Now that I am off orientation, my normal schedule should go like this:

But there have been a lot of other crazy things going on that have made it difficult to sleep on Friday afternoon (mostly dog and Primary related), and I will often have something in the middle of the day on Saturday (baptisms for Primary, or the awesome quartet group).  And, of course, I have lost my blogging day! Which is why I'm blogging about October in the middle of January... Oh well.  When I get off in the morning I am usually treated to the sight of hot air balloons launching from the field next door.

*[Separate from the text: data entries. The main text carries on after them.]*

-- ==== Sys2Proof/Machine/RecordIn.lean ====
section
/-! DEFINITION. Records as they arrive: units at an ingress port, the use of an admitted record by its type, and the datagrams of a peer
Selvo-T (R24, R30, R31, R35, R222 to R224, R393, R464, Table 1-9). -/

namespace Sys2Proof.Machine

/-- The fields of a RESULT (Table 4-5). -/
def parseResult (p : List Byte) : TimeResult :=
  { num := leAt p 0 4, t1 := leAt p 4 10, t4 := leAt p 14 10, code := leAt p 24 1 % 8, refFault := bitOf (leAt p 24 1) 3, hops := leAt p 25 1,
    holdover := leAt p 26 2 }

/-- A plan record reaches its leaf (R182). -/
def State.planRecord (s : State) (r : Rec) : State :=
  match parsePlan .l s.srcId r.payload with
  | some p => (s.takePlan p).2
  | none => s

/-- A link-local record of Table 1-9, used by the unit it is meant for (R114). -/
def State.localUse (s : State) (port : Nat) (r : Rec) : State :=
  if r.type = 0x21 then s.probeIn port (leAt r.payload 0 4)
  else if r.type = 0x22 then s.replyIn port (leAt r.payload 0 4)
  else if r.type = 0x23 then s.resultIn port (parseResult r.payload)
  else
    match s.build with
    | .l =>
      if r.type = 0x80 then s.planRecord r
      else if r.type = 0x81 then s.modeNotice r
      else if r.type = 0x83 then s.signedIn r.payload 64
      else s
    | .h => s
    | .t => if r.type = 0x82 ∧ 16 ≤ port then s.cursorIn (parseCursors r.payload) else s

/-- A hang suspect of a leaf, told by its alarm or a coalesced one (R382). -/
def State.leafSuspect (s : State) (port : Nat) (r : Rec) : State :=
  if s.build == .h && decide (40 ≤ port) && (evParse r.payload).code == 0x601 then s.suspectSeen false else s

/-- A record that goes up is forwarded; one from above that has no further way ends here (R30, R31). -/
def State.passOn (s : State) (port : Nat) (r : Rec) : State :=
  let up := match s.build with
    | .l => false
    | .h => decide (port < 36) || decide (40 ≤ port)
    | .t => decide (port < 16)
  if up then s.forwardUp r else s.consume r (fun s => s)

/-- A record that this unit may read on its way: a sample of a tree slot, a decision about its die, an alarm that may merge (R242, R278, R307). -/
def State.readOn (s : State) (port : Nat) (r : Rec) : State :=
  if s.treeReads r then s.inspectOn r (fun q s => s.treeSamples q) (fun q s => s.passOn port q)
  else if r.type = 0x46 then s.inspectOn r (fun q s => s.decisionIn q) (fun q s => s.passOn port q)
  else if s.readsAlarm r then s.inspectOn r (fun q s => s.leafSuspect port q) (fun q s => s.passOn port q)
  else s.passOn port r

/-- What a unit does with a record that it has admitted, by its type; `credits` are those of its last unit (R31, Table 1-9). -/
def State.recordUse (s : State) (port credits : Nat) (r : Rec) : State :=
  if r.type = 0x24 then s.schedTake port r
  else if r.type = 0x74 then s.snapTake r
  else if linkLocal r.type r.stream then s.localUse port r
  else if r.type = 0x40 then (if s.build = .l then s.takeDrop r 5 else s.convoyPacket port r)
  else if r.type = 0x41 then s.resultPacket port r
  else if r.type = 0x42 then s.reachPacket port r
  else if r.type = 0x45 then s.requestIn r
  else if r.type = 0x48 then s.noticeIn port r
  else if r.type = 0x50 then s.bulkIn port r (s.takesModel r) (fun s => s.modelChunk port credits r)
  else if r.type = 0x51 then s.bulkIn port r (s.takesPattern r) (fun s => s.patChunk port credits r)
  else if r.type = 0x70 ∧ s.build = .h then s.snapRecord r
  else if r.type = 0x71 ∧ s.build = .t then s.graphIn r
  else if r.type = 0x60 ∧ s.build = .h ∧ 40 ≤ port then s.aggIn port credits (recHop r)
  else s.readOn port r

/-- A record that came whole: it is checked, judged and tallied, then used (R25, R35, R47, R211, R239). -/
def State.recordIn (s : State) (port tc len credits : Nat) (red : Bool) (r : Rec) : State :=
  let (ok, s) := s.admitUnit port tc len red r
  if ok then s.recordUse port credits r else s

/-- RECORD_RECEIVED (R35): a record reaches the core island; `tc` is the class of its unit header, `len` its packet's length. -/
def execRecordReceived (port tc len : Nat) (rec : Rec) (s : State) : Host.Outcome State Fault Refusal :=
  present (decide (port < linkPorts s.build))
    (let (red, s) := s.tollRed port tc len
     s.recordIn port tc len 0 red rec)

/-- The credits of a unit stay withheld at a Selvo-T while the store lacks room for the record it completed (R453). -/
def State.pubHold (s : State) (port tc credits first : Nat) : State :=
  match s.link.pubQ.getLast? with
  | some i =>
    let waiting := s.link.pubQ.foldl (fun a x => a + recSize x.r) 0
    if first ≤ i.uid ∧ s.capOf 5 4 storeMax < s.storeUsed + waiting then
      State.modPub (s.withhold port tc credits)
        (fun p => { p with owed := p.owed ++ [(i.uid, port, tc, credits)] })
    else s
  | none => s

/-- A leaf link or fabric lane whose group idles takes no beat, which only raises the vote (R393). -/
def State.beatHeld (s : State) (port : Nat) : Bool := !isLane s.build port && !s.groupRuns port

/-- The toll decides a packet's colour when its first unit arrives, by the length that its manifest gives; later units find it decided (R239). -/
def State.unitToll (s : State) (port : Nat) (u : UnitIn) : Bool × State :=
  if u.linkCtl then (false, s)
  else if u.first then s.tollRed port u.tc ((parsePacket u.data).length + 24)
  else (((s.port port).tx8 u.tc).asm.any (fun a => a.red), s)

/-- A unit arrives at an ingress port that is up; the unit that completes a packet brings its record in (R222 to R224, R393). -/
def State.unitArrive (s : State) (port : Nat) (u : UnitIn) : State :=
  let d := 6 + portGroup s.build port
  if s.beatHeld port then s.wake d
  else if !(s.port port).up then s
  else
    let s := if s.groupRuns port then s else s.wake d
    let first := s.link.nextUid
    let credits := unitCredits u.data.length
    let (red, s) := s.unitToll port u
    match s.unitIn port u with
    | (none, s) => s.modCls port u.tc (fun x => { x with asm := x.asm.map (fun a => { a with red := red }) })
    | (some b, s) => State.pubHold (s.recordIn port u.tc b.length credits red (parsePacket b)) port u.tc credits first

/-- UNIT_RECEIVED (R223, R224). -/
def execUnitReceived (port : Nat) (u : UnitIn) (s : State) : Host.Outcome State Fault Refusal :=
  present (decide (port < linkPorts s.build) && decide (u.tc < 8)) (s.unitArrive port u)

/-! ### Datagrams of a peer (R460, R463, R464) -/

/-- A record of a peer's datagram is judged as on the link port of that neighbour, and used if it is a convoy packet (R25, R35, R464). -/
def State.peerRecord (s : State) (p : Nat) (r : Rec) : State :=
  let (ok, s) := s.peerAdmit r
  if ok && 0x40 ≤ r.type && r.type ≤ 0x42 then s.recordUse p 0 r else s

/-- The datagram next in order delivers its convoy packets, which no duplicate table judges. -/
def State.peerTake (s : State) (e dseq : Nat) (recs : List Rec) : State :=
  let s := s.modSess e (fun q => { q with peerAck := dseq })
  match s.peerConvoy e with
  | some p => recs.foldl (fun (s : State) r => s.peerRecord p r) s
  | none => s

/-- A DATA datagram of a peer's session: in order it is taken, and each is answered with the cumulative point. Any other is discarded. -/
def State.dataIn (s : State) (e session dseq : Nat) (recs : List Rec) : State :=
  let q := s.sess e
  if e < 8 ∧ s.colOn e && s.colPeer e && q.peerId != 0 && session == q.peerId then
    let s := if dseq = (q.peerAck + 1) % 2 ^ 64 then s.peerTake e dseq recs else s
    s.ethOut 2 e none (pubHdr 2 8 0 s.srcId session 0 (s.sess e).peerAck)
  else s.rxDiscard q.port

/-- DATA (R464): `recs` are the records that the datagram completes; a fragment that is not its record's last completes none. -/
def execDataDgram (e session dseq flags : Nat) (recs : List Rec) (s : State) : Host.Outcome State Fault Refusal :=
  present (s.build == .t) (s.dataIn e session dseq (if bitOf flags 0 && !bitOf flags 1 then [] else recs))

end Sys2Proof.Machine
end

It's been good/hard going back to work.  I am grateful to be able to use my education, I enjoy the challenge of being a nurse on a busy floor and getting good experience, it's fun to have coworkers, and it is nice to have a little financial wiggle room and build our savings back up (the weekend night differential is an extra $8 an hour--my day co-workers say it's to make up for the 8 years of life you lose working such a terrible schedule); but it's hard to not have any weekends with Drew, it's frightening to come back to something so high stakes after being away for so long, and Sundays are rough, rough, rough.  So we'll see!  It's livable right now.  Here's an early version of my paper brain.  I have to write down all the meds and when they're due so I can check them off when I give them, then I have to make 12 little boxes to check so I remember to chart my assessment, care plans, patient education, vital signs every 4 hours, and pain/safety/potty rounding every 2 hours on every patient.  My brain doesn't work at 4 in the morning very well, so I have to have it all written out or risk missing stuff.  
My hands took a beating at the beginning, but they're getting used to the constant hand washing so they're not splitting at the knuckles quite so much anymore.  Albuquerque is hard on hands to begin with!